(Entries shown begins)

-- ==== Sys2Proof/Machine/Elements.lean ====
section
/-!
DEFINITION. The element types of the lanes (03 R43) and the splitting of a register into its elements.  A register, or a
pair, of one lane is a natural number below 2^32 or 2^64.
-/
namespace Sys2Proof.Machine

/-- The width of one element of a TYPE. -/
def typeWidth (t : Nat) : Nat :=
  match t with
  | 0 | 1 | 8 => 32
  | 2 | 3 | 9 | 10 => 16
  | 4 | 5 => 8
  | _ => 64

/-- A 64-bit TYPE, whose values stand in pairs (R43, R128). -/
def type64 (t : Nat) : Bool := t == 6 || t == 7 || t == 11
/-- A signed integer TYPE (R128). -/
def typeSigned (t : Nat) : Bool := t == 0 || t == 2 || t == 4 || t == 6
/-- The format of a float TYPE. -/
def typeFmt (t : Nat) : Fmt :=
  match t with
  | 8 => .f32
  | 9 => .f16
  | 10 => .bf16
  | _ => .f64
def typeFloat (t : Nat) : Bool := 8 ≤ t && t ≤ 11
/-- Elements in a register or pair. -/
def typeCount (t : Nat) : Nat := if type64 t then 1 else 32 / typeWidth t

/-- Element `i` of width `w`. -/
def elem (w x i : Nat) : Nat := x / 2 ^ (w * i) % 2 ^ w

/-- A register whose element `i` is `f i`. -/
def ofElems (w n : Nat) (f : Nat → Nat) : Nat :=
  (List.range n).foldl (fun acc i => acc + f i % 2 ^ w * 2 ^ (w * i)) 0

/-- Applies `f` to each element of two registers. -/
def mapElems2 (t : Nat) (f : Nat → Nat → Nat) (a b : Nat) : Nat :=
  let w := typeWidth t
  ofElems w (typeCount t) (fun i => f (elem w a i) (elem w b i))

/-- Applies `f` to each element of three registers. -/
def mapElems3 (t : Nat) (f : Nat → Nat → Nat → Nat) (a b d : Nat) : Nat :=
  let w := typeWidth t
  ofElems w (typeCount t) (fun i => f (elem w a i) (elem w b i) (elem w d i))

def mapElems1 (t : Nat) (f : Nat → Nat) (a : Nat) : Nat := mapElems2 t (fun x _ => f x) a 0

/-- An element read as a signed or unsigned integer. -/
def elemInt (signed : Bool) (w x : Nat) : Int := if signed then toSigned w x else (x % 2 ^ w : Nat)

/-- R136: int_fit. -/
def intFit (sat signed : Bool) (w : Nat) (x : Int) : Nat :=
  if !sat then ofInt w x
  else
    let lo : Int := if signed then -((2 ^ (w - 1) : Nat) : Int) else 0
    let hi : Int := if signed then ((2 ^ (w - 1) : Nat) : Int) - 1 else ((2 ^ w : Nat) : Int) - 1
    ofInt w (min (max x lo) hi)

/-- The value of an integer constant of a code in every element of a TYPE (R20): `#n` and `lid`. -/
def constElems (t : Nat) (n : Int) : Nat :=
  let w := typeWidth t
  let x := if typeFloat t then (typeFmt t).round 0 false 0 (.int n) else ofInt w n
  ofElems w (typeCount t) (fun _ => x)

/-- Rounds `x i` into each element `i` in ascending order under RND, taking one draw an element from the lane's
generator when RND is 5 (R49, R50): the register and the generator's new state. -/
def roundElems (w n : Nat) (round : Nat → Exact → Nat) (rnd : Nat) (st : Word) (x : Nat → Word → Exact) :
    Nat × Word :=
  (List.range n).foldl
    (fun p i =>
      let s := p.2
      (p.1 + round (srDraw s) (x i s) % 2 ^ w * 2 ^ (w * i), if rnd = 5 then srStep s else s))
    (0, st)

end Sys2Proof.Machine
end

(Entries shown ends)

What you have to do:
With the line containing "if !sat then ofInt w x" as the first and the last line above as the final one, copy those lines exactly and no others.

Exercise response:
  if !sat then ofInt w x
  else
    let lo : Int := if signed then -((2 ^ (w - 1) : Nat) : Int) else 0
    let hi : Int := if signed then ((2 ^ (w - 1) : Nat) : Int) - 1 else ((2 ^ w : Nat) : Int) - 1
    ofInt w (min (max x lo) hi)

/-- The value of an integer constant of a code in every element of a TYPE (R20): `#n` and `lid`. -/
def constElems (t : Nat) (n : Int) : Nat :=
  let w := typeWidth t
  let x := if typeFloat t then (typeFmt t).round 0 false 0 (.int n) else ofInt w n
  ofElems w (typeCount t) (fun _ => x)

/-- Rounds `x i` into each element `i` in ascending order under RND, taking one draw an element from the lane's
generator when RND is 5 (R49, R50): the register and the generator's new state. -/
def roundElems (w n : Nat) (round : Nat → Exact → Nat) (rnd : Nat) (st : Word) (x : Nat → Word → Exact) :
    Nat × Word :=
  (List.range n).foldl
    (fun p i =>
      let s := p.2
      (p.1 + round (srDraw s) (x i s) % 2 ^ w * 2 ^ (w * i), if rnd = 5 then srStep s else s))
    (0, st)

end Sys2Proof.Machine
end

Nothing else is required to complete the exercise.